§ **What is being asked**
Scan the records below. Report the number of lines containing the word "shifted", and nothing more.

§ **Data supplied**
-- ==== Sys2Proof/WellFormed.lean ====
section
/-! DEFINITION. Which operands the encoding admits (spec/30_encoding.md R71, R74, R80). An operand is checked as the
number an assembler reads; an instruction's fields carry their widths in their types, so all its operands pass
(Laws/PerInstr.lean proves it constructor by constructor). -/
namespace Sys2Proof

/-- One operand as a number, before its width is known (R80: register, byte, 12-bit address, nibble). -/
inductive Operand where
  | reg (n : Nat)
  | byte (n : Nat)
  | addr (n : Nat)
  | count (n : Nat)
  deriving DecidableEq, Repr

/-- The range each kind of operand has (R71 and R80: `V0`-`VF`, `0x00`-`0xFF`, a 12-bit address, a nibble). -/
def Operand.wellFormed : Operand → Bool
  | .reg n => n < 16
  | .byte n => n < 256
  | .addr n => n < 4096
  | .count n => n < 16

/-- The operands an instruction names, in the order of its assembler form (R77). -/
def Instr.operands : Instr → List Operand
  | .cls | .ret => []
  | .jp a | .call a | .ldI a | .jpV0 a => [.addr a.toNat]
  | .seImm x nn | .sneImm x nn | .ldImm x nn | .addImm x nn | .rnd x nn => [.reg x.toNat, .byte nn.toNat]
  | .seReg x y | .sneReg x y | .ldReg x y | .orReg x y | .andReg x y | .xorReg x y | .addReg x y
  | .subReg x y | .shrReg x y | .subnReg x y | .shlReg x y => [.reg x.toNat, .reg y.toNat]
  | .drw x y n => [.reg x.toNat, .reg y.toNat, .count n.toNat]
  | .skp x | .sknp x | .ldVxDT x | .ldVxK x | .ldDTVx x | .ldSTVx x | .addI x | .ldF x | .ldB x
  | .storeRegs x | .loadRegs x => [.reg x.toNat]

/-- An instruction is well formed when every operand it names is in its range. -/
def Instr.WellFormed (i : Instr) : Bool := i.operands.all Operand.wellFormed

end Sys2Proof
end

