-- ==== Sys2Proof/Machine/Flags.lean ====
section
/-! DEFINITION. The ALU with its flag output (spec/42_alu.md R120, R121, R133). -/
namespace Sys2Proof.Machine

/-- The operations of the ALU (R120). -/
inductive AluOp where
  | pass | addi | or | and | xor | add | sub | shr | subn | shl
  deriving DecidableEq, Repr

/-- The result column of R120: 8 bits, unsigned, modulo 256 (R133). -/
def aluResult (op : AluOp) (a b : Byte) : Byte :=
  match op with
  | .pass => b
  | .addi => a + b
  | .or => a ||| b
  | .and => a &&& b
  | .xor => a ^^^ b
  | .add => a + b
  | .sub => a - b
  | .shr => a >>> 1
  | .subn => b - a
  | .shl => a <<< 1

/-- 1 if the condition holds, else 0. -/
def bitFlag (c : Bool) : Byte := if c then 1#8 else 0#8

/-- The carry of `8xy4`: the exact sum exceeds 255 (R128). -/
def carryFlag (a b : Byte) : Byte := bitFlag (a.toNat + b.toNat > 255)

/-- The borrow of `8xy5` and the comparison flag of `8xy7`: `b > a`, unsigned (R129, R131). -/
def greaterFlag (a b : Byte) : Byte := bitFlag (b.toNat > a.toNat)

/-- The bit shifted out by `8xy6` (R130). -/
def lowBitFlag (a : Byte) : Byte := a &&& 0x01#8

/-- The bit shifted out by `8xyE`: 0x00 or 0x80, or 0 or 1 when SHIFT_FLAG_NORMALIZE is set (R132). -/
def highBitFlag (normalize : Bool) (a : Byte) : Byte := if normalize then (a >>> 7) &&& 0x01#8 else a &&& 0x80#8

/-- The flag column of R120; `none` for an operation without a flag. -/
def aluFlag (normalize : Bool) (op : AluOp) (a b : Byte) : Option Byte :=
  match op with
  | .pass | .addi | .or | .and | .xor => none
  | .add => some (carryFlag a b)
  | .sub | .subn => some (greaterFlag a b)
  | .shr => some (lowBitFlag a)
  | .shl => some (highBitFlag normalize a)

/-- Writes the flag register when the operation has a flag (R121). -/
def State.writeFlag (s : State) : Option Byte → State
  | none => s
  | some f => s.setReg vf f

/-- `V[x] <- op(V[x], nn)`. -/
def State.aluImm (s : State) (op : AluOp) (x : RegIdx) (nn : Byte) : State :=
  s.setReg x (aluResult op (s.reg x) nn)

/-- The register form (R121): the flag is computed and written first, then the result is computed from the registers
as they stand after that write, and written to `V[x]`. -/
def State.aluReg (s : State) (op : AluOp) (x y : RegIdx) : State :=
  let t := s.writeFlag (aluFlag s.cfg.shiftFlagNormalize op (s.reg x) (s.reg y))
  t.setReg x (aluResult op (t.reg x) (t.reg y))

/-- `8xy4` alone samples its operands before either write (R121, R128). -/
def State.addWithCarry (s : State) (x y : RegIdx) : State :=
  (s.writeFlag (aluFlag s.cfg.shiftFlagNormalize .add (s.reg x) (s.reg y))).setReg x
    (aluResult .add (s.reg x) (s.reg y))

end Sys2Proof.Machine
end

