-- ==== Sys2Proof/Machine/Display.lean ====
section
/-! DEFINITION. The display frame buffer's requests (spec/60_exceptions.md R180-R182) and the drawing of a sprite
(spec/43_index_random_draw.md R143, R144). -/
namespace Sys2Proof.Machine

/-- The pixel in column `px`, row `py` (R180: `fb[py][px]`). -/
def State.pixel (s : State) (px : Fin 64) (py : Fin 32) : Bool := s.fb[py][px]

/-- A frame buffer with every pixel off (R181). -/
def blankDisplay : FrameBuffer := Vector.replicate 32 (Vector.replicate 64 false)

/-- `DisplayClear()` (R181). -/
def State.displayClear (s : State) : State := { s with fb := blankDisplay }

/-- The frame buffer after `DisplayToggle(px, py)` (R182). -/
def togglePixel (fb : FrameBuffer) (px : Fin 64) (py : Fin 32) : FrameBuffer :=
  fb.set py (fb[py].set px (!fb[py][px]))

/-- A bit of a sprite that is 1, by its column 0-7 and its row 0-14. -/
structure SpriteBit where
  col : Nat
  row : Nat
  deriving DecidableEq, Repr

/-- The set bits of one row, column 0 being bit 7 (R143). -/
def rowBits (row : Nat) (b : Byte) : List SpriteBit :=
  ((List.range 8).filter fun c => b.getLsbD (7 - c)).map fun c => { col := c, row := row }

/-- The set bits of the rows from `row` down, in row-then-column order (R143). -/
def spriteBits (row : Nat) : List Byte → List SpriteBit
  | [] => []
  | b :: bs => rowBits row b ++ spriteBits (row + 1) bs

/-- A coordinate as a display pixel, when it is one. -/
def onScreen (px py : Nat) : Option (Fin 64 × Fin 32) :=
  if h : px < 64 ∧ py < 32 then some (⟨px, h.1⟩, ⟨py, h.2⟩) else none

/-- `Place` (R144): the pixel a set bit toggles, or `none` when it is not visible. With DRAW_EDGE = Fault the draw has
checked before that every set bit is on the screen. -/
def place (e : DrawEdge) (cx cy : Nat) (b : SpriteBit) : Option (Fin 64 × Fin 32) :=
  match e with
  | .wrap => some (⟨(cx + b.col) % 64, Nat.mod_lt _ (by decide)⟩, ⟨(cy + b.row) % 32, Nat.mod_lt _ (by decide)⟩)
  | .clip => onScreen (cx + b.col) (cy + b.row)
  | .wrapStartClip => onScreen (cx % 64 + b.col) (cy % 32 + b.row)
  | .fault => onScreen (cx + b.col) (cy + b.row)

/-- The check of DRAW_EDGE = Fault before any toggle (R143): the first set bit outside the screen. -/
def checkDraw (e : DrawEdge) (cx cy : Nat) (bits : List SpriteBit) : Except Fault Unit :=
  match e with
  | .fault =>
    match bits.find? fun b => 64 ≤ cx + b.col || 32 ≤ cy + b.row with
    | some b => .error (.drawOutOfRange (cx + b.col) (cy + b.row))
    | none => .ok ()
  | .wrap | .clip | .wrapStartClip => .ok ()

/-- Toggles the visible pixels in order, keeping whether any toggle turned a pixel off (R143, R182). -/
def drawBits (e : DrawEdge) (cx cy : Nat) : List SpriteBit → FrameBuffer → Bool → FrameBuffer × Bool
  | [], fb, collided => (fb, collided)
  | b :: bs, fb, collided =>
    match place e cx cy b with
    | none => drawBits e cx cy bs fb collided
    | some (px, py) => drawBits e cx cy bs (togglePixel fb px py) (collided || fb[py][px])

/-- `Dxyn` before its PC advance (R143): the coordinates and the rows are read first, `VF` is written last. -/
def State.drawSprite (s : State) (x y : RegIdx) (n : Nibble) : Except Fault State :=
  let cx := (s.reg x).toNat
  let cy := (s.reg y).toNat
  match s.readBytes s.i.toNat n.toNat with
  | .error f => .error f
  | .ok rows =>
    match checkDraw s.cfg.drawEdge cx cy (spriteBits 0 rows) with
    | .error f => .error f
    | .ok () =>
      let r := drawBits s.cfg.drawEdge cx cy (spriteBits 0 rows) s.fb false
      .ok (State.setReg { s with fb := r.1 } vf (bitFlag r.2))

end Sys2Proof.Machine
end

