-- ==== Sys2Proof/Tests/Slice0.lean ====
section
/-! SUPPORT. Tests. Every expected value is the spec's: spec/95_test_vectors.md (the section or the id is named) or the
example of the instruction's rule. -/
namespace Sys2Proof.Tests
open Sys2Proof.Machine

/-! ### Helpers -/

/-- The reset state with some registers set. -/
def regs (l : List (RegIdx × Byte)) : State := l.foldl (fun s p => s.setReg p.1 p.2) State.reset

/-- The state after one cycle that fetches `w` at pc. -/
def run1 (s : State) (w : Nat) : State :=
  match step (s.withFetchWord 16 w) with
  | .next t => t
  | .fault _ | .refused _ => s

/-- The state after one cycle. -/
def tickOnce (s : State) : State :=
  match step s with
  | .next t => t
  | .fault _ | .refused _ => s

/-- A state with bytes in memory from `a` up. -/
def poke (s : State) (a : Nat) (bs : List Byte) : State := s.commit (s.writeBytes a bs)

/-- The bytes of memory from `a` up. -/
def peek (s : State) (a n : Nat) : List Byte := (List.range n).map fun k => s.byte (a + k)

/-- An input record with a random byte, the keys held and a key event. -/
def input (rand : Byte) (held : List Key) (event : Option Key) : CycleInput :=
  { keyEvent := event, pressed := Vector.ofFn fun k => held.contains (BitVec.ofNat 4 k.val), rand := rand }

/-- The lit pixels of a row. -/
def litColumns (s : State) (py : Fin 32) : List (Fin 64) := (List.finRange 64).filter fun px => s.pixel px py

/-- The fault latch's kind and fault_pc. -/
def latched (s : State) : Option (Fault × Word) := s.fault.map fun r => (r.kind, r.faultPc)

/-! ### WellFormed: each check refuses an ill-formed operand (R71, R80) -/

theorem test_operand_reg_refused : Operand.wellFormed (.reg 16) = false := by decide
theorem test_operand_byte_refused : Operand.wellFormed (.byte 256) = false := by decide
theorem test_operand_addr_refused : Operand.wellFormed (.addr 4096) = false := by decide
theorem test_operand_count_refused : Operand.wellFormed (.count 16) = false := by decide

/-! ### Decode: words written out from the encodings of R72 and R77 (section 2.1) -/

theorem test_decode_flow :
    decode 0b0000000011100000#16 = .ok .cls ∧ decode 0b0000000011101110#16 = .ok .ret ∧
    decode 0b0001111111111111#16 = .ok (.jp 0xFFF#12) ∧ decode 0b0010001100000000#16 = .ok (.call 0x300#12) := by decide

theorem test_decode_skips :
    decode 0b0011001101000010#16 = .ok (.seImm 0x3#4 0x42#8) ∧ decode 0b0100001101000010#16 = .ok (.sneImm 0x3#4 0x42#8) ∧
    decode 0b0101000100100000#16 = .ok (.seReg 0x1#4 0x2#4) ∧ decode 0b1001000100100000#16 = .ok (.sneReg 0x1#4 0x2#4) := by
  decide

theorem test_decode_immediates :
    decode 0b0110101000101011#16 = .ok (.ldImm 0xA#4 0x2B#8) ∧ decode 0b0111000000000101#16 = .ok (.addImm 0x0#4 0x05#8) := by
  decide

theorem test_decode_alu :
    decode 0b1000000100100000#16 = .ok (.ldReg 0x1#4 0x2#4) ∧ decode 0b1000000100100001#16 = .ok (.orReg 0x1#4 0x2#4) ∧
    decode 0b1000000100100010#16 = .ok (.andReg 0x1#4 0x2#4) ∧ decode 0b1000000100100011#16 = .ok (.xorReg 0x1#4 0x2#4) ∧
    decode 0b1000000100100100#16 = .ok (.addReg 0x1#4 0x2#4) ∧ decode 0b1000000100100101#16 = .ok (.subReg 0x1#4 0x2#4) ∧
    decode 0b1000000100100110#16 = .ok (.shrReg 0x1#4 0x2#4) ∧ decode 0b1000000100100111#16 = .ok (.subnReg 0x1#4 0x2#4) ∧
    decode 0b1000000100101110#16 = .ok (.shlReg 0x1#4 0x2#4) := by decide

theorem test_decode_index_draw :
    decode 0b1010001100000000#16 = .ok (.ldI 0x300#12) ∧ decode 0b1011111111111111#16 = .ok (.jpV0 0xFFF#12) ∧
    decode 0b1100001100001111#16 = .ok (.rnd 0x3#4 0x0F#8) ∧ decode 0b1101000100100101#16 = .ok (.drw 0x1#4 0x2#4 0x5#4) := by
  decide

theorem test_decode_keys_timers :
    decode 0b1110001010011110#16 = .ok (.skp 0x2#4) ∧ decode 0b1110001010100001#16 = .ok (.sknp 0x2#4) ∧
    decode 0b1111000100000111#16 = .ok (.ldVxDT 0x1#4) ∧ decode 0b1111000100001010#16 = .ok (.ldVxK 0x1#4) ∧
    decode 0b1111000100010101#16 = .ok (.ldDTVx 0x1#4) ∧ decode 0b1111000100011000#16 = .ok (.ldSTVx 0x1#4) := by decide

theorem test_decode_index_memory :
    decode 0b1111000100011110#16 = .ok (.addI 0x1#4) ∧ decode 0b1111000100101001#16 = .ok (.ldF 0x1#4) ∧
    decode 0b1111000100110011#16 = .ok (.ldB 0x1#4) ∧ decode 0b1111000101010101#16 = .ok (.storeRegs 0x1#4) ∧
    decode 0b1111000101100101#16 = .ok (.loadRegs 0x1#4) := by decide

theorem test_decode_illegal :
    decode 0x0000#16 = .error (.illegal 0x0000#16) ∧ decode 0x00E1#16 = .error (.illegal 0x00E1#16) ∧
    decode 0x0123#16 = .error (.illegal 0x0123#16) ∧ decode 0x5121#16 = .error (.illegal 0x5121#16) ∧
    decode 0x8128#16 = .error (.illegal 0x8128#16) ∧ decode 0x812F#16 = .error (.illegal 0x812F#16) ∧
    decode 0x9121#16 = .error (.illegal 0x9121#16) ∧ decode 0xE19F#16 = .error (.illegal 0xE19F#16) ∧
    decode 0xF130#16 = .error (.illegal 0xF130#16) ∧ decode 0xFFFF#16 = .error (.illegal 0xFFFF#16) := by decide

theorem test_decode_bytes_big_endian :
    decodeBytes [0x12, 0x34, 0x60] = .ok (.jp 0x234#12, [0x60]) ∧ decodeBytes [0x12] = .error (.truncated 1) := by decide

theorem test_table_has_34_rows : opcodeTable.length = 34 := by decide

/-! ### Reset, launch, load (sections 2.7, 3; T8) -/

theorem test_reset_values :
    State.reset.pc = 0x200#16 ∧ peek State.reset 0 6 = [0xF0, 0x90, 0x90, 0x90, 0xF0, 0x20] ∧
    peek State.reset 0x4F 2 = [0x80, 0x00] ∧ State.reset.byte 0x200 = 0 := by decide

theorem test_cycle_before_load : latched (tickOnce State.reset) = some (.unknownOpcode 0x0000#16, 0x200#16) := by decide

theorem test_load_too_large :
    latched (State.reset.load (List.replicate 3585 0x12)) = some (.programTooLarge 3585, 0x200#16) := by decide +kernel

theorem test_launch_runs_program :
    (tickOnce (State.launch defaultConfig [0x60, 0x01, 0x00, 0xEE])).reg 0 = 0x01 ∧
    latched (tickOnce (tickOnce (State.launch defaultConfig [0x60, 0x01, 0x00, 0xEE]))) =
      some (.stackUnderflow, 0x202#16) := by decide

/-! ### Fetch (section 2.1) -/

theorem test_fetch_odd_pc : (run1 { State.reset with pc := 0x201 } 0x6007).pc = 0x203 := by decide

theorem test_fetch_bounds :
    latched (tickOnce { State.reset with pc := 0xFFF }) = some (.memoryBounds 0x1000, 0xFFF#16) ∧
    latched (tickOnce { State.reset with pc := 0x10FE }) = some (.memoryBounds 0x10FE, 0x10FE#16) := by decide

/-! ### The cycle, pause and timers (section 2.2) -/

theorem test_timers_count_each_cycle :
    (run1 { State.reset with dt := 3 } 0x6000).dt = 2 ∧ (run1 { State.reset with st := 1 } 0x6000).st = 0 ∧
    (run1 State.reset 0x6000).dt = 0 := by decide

§ **Completed exercise**
2